** Opening GIVEN DATA block **

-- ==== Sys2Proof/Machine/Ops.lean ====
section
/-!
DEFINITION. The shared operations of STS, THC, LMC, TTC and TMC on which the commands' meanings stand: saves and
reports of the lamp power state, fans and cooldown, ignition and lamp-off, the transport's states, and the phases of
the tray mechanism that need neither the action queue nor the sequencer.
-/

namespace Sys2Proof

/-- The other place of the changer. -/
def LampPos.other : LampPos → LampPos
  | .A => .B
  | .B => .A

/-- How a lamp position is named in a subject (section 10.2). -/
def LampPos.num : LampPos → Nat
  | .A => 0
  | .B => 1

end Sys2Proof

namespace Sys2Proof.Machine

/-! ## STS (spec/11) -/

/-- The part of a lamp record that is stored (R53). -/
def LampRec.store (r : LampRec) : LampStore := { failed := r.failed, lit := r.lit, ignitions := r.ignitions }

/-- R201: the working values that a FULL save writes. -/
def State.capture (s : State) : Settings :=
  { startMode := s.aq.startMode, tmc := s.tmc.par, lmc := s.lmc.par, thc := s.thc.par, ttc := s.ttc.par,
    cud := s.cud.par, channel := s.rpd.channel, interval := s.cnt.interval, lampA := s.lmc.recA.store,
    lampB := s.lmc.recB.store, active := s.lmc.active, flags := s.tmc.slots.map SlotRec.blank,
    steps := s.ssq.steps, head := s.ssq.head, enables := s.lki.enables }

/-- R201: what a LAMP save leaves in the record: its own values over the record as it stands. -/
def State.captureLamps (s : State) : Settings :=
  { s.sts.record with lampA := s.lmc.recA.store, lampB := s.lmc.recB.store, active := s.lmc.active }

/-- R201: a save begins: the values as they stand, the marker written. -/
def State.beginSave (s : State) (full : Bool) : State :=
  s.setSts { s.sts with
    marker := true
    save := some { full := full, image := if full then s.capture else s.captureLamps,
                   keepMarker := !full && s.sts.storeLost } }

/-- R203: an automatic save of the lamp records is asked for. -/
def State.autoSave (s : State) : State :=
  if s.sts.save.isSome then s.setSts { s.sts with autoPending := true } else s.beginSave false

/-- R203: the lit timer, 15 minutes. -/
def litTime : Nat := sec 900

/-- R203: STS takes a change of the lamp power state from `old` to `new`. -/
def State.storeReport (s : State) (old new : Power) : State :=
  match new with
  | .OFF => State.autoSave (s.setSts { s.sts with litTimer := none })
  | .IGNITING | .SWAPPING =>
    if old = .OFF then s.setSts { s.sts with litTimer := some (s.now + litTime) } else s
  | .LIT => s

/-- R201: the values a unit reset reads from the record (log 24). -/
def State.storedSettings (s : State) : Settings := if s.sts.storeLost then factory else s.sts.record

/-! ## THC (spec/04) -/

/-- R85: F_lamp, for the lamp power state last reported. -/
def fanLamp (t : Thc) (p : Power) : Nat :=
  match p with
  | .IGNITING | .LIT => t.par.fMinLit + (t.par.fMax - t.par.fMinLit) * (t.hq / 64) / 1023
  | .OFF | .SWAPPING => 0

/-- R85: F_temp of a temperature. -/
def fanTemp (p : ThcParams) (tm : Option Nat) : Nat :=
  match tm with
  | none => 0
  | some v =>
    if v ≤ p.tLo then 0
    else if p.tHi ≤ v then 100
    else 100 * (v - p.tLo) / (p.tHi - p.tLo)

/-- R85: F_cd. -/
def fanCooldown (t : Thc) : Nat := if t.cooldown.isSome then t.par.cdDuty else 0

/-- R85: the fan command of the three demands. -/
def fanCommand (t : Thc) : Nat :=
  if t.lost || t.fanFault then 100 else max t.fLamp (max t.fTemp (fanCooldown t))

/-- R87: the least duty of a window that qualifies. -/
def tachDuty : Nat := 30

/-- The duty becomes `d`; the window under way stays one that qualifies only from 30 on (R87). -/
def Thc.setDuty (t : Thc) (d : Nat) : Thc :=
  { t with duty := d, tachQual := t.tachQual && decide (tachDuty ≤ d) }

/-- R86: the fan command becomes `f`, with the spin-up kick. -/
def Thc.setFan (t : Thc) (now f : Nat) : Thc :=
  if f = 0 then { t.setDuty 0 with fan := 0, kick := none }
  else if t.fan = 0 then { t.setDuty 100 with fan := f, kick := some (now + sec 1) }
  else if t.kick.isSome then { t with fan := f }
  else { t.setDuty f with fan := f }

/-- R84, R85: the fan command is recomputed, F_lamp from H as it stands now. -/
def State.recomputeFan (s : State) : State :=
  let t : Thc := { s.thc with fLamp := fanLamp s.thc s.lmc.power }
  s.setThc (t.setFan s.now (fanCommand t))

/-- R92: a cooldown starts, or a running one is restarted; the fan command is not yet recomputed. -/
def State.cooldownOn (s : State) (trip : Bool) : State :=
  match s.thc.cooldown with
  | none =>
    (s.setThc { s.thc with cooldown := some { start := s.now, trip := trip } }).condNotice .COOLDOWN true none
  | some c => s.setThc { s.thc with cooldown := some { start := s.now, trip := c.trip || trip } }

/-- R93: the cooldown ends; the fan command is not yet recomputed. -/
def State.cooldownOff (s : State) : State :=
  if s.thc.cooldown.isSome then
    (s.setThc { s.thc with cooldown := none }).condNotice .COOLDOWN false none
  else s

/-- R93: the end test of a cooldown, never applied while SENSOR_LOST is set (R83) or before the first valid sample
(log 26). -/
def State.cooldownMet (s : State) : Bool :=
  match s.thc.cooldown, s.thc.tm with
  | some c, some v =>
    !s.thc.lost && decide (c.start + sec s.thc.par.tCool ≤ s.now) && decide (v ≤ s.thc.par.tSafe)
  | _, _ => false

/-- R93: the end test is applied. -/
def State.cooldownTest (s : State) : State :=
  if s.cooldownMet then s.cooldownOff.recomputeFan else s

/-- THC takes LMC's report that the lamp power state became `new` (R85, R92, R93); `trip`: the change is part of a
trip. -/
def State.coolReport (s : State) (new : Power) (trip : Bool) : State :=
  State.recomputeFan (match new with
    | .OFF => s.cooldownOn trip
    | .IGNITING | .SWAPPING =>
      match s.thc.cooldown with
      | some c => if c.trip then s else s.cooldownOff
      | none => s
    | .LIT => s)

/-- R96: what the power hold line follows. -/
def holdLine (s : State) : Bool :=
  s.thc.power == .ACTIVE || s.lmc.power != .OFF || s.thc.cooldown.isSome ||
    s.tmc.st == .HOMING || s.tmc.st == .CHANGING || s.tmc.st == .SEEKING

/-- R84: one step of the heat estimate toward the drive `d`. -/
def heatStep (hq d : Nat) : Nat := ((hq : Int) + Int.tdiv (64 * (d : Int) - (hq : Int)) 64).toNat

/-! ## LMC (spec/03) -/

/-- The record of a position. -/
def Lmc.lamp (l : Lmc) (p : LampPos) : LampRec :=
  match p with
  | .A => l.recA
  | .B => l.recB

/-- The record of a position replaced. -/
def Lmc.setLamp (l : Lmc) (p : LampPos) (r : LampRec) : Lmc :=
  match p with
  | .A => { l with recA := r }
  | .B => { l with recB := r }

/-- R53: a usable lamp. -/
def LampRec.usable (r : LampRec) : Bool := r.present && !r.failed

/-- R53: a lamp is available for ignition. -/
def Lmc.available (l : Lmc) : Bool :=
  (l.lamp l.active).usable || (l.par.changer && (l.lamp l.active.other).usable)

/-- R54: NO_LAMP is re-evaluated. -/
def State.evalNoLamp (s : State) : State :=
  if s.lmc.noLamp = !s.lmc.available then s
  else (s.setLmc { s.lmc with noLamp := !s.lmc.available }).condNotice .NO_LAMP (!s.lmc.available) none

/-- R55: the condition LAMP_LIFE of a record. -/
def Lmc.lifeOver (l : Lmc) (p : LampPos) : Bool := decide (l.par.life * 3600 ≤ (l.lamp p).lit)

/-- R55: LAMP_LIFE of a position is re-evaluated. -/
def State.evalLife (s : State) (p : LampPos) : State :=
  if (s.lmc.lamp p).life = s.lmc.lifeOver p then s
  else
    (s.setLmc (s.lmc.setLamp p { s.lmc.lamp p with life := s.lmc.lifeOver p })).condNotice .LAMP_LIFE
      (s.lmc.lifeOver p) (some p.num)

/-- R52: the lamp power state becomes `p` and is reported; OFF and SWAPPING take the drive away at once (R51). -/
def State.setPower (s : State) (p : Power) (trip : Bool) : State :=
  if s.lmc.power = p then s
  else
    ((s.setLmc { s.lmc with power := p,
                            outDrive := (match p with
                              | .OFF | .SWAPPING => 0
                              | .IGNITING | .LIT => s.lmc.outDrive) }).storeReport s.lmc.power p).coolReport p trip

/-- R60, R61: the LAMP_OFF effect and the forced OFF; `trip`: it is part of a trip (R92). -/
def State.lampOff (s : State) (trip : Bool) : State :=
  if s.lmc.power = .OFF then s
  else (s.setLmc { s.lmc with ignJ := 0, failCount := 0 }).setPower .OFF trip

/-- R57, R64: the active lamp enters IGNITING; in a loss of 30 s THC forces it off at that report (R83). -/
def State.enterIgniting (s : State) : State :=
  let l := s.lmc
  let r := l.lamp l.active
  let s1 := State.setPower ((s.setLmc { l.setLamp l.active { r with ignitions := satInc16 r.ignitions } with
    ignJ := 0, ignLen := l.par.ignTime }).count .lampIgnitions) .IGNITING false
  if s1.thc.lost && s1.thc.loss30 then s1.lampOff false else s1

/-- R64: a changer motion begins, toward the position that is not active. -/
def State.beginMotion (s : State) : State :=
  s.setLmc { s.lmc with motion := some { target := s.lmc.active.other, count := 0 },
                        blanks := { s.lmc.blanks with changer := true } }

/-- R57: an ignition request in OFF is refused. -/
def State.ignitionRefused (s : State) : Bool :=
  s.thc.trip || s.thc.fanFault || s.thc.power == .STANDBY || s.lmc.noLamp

** Closing GIVEN DATA block **

PROBLEM DESCRIPTION
Set down each line exactly as it appears, starting at the top of the data and ending at the line containing "DEFINITION. The shared", and include no other lines.

SOLUTION FOR THIS PROBLEM
-- ==== Sys2Proof/Machine/Ops.lean ====
section
/-!
DEFINITION. The shared operations of STS, THC, LMC, TTC and TMC on which the commands' meanings stand: saves and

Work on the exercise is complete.